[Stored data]
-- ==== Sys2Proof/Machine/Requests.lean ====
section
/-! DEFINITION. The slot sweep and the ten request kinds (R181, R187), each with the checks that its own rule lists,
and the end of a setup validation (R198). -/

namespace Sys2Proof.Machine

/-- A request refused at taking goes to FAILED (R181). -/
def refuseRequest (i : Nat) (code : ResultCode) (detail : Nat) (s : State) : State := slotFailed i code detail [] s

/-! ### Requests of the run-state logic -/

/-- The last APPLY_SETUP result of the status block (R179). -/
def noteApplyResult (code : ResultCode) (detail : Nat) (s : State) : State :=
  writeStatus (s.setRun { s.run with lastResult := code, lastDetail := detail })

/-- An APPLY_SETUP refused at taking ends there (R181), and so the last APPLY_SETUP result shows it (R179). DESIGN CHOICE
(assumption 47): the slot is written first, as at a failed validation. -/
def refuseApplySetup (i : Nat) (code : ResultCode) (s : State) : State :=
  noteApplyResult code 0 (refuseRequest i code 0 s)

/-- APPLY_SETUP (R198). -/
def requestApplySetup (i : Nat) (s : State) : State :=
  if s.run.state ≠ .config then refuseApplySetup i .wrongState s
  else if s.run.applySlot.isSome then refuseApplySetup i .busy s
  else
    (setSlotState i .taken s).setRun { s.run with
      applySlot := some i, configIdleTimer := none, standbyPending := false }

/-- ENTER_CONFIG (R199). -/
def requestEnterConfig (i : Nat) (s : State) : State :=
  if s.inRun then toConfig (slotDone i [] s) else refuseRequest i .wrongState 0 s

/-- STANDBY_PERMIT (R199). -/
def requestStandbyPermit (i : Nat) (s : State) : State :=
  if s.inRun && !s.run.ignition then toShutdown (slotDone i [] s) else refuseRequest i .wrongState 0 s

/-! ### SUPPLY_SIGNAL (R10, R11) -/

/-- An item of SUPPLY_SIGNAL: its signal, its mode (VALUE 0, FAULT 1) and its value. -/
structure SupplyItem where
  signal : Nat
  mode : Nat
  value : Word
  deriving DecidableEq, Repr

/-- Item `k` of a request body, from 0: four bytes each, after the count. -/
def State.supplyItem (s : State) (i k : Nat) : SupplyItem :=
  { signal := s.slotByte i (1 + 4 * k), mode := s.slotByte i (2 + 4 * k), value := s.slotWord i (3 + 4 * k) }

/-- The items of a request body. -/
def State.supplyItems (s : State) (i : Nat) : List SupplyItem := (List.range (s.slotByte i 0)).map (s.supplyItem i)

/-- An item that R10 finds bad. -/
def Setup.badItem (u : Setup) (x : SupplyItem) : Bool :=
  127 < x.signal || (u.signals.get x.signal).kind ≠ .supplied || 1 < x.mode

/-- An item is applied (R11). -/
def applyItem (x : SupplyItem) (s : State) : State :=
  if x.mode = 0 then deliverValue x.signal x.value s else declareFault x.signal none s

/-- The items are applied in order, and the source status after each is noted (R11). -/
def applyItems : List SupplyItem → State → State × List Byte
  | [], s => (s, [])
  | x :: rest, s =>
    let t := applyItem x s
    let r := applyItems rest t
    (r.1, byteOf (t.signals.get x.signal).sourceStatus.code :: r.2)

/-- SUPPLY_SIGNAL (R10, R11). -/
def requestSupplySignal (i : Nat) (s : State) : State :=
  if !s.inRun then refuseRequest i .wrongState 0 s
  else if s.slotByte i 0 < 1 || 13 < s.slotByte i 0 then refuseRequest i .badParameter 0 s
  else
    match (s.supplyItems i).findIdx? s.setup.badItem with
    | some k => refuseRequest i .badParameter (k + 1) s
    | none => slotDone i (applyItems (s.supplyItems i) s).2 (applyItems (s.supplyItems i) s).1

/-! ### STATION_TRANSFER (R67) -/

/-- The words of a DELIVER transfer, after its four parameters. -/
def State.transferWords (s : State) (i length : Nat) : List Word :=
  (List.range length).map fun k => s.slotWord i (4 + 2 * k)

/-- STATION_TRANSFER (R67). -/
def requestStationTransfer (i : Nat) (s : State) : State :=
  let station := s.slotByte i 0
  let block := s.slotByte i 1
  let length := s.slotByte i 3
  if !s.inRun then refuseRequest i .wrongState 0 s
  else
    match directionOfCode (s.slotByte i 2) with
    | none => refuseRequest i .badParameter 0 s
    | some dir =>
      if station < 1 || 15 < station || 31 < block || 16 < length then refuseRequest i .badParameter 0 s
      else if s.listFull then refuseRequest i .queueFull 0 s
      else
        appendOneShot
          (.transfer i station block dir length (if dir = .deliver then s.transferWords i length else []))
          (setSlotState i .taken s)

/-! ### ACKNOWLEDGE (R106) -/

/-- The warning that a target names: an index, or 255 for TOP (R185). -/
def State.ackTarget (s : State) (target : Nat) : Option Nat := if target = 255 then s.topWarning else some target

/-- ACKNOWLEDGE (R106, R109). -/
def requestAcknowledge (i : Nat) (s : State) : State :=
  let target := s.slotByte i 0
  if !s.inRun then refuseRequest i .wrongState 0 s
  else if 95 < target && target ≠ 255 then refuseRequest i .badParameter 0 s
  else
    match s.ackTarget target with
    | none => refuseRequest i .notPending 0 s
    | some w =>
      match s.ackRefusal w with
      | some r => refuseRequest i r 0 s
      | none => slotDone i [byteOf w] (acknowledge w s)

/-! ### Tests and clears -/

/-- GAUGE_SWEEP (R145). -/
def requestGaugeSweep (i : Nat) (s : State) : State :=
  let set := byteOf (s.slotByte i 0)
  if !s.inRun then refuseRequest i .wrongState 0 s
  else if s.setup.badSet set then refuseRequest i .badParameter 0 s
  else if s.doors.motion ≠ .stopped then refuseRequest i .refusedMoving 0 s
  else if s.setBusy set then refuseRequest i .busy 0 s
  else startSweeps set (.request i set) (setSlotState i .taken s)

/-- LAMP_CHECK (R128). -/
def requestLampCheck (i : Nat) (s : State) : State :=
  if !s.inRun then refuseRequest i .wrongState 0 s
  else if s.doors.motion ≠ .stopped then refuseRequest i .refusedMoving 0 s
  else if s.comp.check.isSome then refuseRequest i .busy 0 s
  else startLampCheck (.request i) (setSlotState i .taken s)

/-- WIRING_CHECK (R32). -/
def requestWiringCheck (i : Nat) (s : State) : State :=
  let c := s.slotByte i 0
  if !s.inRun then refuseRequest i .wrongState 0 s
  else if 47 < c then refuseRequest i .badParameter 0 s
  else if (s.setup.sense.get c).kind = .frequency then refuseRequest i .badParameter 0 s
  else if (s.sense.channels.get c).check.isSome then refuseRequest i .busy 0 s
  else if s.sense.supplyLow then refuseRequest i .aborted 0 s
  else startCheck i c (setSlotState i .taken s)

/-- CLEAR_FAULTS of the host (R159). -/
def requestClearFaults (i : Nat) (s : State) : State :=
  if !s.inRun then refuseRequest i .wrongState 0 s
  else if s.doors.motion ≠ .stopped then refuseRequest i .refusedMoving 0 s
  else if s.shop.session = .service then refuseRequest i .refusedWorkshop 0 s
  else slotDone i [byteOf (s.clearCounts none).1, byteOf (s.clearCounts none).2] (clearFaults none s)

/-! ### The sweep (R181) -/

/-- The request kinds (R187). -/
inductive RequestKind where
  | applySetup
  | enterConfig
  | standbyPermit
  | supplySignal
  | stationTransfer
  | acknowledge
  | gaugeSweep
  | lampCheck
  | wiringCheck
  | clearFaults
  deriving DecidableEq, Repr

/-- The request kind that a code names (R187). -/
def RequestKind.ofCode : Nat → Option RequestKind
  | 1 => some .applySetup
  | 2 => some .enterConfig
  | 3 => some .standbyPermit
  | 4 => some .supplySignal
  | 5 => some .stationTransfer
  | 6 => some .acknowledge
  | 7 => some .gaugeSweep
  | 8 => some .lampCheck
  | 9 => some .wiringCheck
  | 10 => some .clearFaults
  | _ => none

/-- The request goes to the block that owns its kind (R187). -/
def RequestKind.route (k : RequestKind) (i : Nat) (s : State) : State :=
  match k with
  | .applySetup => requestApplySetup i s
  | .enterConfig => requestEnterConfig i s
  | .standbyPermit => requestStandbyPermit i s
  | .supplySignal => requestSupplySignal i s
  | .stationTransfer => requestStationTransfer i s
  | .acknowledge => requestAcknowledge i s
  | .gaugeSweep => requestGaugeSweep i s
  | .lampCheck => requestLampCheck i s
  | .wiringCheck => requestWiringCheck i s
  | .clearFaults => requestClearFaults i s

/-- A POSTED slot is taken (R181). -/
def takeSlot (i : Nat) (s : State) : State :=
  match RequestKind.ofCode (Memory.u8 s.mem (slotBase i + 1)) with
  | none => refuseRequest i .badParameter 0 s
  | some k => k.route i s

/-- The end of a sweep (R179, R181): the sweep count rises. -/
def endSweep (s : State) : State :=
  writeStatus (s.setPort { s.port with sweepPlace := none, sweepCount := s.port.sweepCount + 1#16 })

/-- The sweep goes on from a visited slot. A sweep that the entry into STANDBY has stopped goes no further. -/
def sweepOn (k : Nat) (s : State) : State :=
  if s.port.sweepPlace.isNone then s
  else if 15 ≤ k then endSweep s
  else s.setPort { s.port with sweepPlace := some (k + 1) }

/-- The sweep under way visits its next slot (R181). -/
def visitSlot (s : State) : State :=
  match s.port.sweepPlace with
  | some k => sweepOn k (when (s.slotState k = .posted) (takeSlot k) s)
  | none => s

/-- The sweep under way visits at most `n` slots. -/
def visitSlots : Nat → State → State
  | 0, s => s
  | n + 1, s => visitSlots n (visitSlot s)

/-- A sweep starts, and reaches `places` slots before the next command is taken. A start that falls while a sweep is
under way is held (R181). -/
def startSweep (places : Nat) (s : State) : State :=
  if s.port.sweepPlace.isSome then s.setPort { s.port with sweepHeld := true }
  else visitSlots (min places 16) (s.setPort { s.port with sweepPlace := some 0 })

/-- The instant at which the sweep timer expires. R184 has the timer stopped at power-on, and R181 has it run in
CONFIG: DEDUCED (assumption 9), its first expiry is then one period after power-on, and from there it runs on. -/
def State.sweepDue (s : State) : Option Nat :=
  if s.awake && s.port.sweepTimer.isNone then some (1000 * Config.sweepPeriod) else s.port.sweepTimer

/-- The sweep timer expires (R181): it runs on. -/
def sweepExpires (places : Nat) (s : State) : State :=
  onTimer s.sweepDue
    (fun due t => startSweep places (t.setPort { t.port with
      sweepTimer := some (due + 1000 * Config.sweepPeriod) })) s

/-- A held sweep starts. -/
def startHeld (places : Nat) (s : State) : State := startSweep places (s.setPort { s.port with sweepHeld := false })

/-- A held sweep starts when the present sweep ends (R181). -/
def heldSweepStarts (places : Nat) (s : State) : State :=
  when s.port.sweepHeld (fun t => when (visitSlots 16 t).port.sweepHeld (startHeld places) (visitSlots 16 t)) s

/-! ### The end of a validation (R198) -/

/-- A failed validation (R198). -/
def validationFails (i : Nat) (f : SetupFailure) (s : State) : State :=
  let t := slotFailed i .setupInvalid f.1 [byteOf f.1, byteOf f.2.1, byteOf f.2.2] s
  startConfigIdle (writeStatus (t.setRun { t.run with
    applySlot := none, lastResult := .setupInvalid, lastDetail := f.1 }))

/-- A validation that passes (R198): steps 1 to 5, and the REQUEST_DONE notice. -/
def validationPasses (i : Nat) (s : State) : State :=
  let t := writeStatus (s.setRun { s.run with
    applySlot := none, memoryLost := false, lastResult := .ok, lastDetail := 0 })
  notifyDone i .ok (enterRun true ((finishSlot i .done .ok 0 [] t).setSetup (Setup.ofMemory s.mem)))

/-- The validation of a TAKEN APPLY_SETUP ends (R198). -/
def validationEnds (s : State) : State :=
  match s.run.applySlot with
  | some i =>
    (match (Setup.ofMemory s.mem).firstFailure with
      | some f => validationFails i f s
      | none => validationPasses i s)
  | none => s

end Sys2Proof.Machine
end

_WHAT IS BEING ASKED_
Tell how many lines in the data hold the string "lastResult", giving the number by itself.

_SOLUTION FOR THIS EXERCISE_
3